» **THE PROBLEM**:
Lines in the listing below that hold "lostAmo" are the ones to copy.

======== EXCERPTED RECORDS

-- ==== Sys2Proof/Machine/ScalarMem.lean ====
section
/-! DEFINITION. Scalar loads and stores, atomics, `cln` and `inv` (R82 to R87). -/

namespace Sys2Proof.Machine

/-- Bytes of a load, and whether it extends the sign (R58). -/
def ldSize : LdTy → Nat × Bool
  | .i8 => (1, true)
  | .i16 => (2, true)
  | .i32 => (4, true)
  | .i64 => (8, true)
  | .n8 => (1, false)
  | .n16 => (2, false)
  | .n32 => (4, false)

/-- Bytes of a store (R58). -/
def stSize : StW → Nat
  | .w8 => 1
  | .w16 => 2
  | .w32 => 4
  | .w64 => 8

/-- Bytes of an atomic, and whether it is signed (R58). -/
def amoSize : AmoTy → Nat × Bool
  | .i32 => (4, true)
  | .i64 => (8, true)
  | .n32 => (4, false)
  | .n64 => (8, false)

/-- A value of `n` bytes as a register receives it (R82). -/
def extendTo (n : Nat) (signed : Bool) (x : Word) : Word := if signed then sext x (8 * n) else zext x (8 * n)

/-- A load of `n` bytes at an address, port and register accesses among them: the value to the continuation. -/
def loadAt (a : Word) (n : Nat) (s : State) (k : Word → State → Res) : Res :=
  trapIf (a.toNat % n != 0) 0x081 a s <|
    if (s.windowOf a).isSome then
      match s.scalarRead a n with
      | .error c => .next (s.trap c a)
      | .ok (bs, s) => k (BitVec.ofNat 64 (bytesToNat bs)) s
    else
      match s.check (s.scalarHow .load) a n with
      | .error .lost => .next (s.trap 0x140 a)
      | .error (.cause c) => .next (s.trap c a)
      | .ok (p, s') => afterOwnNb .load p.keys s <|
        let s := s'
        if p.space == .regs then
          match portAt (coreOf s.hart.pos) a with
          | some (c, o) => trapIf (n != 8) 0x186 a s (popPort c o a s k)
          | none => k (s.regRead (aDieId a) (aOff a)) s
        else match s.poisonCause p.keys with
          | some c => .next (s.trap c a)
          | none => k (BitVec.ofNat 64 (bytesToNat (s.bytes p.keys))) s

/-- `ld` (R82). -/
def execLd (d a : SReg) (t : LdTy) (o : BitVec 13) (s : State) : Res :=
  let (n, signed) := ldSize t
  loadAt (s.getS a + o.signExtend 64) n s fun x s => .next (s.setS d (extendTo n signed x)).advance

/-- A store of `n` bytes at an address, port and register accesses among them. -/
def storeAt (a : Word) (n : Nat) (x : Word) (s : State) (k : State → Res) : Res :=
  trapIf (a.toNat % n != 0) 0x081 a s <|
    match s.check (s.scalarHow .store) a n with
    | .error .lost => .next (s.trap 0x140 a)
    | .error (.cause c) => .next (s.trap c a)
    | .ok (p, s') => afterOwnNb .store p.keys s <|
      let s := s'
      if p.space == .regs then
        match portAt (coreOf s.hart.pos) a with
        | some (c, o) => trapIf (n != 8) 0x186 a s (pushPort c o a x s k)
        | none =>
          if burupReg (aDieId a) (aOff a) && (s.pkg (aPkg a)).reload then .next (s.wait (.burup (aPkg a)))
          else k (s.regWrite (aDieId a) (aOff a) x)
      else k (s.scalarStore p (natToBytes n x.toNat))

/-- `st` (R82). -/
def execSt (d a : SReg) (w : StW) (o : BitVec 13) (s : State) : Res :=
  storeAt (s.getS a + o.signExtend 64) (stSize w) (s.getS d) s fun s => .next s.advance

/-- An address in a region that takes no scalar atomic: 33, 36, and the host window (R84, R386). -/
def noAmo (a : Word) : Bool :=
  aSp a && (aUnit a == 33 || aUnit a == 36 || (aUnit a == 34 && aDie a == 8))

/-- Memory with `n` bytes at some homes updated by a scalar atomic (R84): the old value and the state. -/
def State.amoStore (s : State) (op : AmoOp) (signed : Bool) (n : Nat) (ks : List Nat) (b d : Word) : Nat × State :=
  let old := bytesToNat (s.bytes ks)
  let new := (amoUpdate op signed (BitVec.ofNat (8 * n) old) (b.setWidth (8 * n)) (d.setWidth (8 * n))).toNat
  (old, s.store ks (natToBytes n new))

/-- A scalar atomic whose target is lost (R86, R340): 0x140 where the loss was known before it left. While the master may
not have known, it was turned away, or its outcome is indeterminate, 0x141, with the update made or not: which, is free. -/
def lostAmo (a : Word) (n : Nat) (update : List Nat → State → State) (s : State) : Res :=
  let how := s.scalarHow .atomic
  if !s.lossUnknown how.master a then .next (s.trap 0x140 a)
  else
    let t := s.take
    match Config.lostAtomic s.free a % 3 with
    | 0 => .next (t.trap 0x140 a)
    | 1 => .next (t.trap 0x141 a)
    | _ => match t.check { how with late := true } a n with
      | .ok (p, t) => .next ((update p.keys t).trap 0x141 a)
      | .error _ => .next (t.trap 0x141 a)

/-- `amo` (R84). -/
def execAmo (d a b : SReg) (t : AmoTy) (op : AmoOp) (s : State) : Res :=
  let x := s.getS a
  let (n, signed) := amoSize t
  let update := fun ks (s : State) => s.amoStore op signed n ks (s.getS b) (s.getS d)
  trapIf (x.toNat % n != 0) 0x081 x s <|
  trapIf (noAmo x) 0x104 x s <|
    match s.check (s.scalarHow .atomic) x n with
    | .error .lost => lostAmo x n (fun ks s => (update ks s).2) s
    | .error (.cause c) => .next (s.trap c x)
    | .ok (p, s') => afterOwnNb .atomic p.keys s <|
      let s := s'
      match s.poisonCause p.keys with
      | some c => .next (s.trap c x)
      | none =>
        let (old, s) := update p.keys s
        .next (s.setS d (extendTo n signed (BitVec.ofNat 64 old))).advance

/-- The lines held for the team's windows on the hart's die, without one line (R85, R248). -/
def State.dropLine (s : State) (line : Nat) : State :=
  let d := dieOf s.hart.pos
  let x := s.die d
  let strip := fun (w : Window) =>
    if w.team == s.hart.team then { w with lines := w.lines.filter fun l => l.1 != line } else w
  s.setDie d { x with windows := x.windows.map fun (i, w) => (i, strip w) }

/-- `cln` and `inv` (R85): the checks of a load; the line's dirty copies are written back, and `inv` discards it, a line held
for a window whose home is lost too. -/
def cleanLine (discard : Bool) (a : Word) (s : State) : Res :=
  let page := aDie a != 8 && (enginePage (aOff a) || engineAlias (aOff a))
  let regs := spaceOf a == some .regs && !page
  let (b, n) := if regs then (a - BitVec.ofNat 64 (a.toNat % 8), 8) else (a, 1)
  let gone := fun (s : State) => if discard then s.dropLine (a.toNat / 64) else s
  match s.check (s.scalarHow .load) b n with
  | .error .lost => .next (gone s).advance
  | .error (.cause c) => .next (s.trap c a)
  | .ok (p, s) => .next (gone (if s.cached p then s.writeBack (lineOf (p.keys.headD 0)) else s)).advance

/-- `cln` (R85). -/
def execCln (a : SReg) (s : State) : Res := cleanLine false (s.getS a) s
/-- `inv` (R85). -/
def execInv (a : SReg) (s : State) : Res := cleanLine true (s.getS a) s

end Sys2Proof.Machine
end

================

» **SOLUTION TO THE EXERCISE**:
def lostAmo (a : Word) (n : Nat) (update : List Nat → State → State) (s : State) : Res :=
    | .error .lost => lostAmo x n (fun ks s => (update ks s).2) s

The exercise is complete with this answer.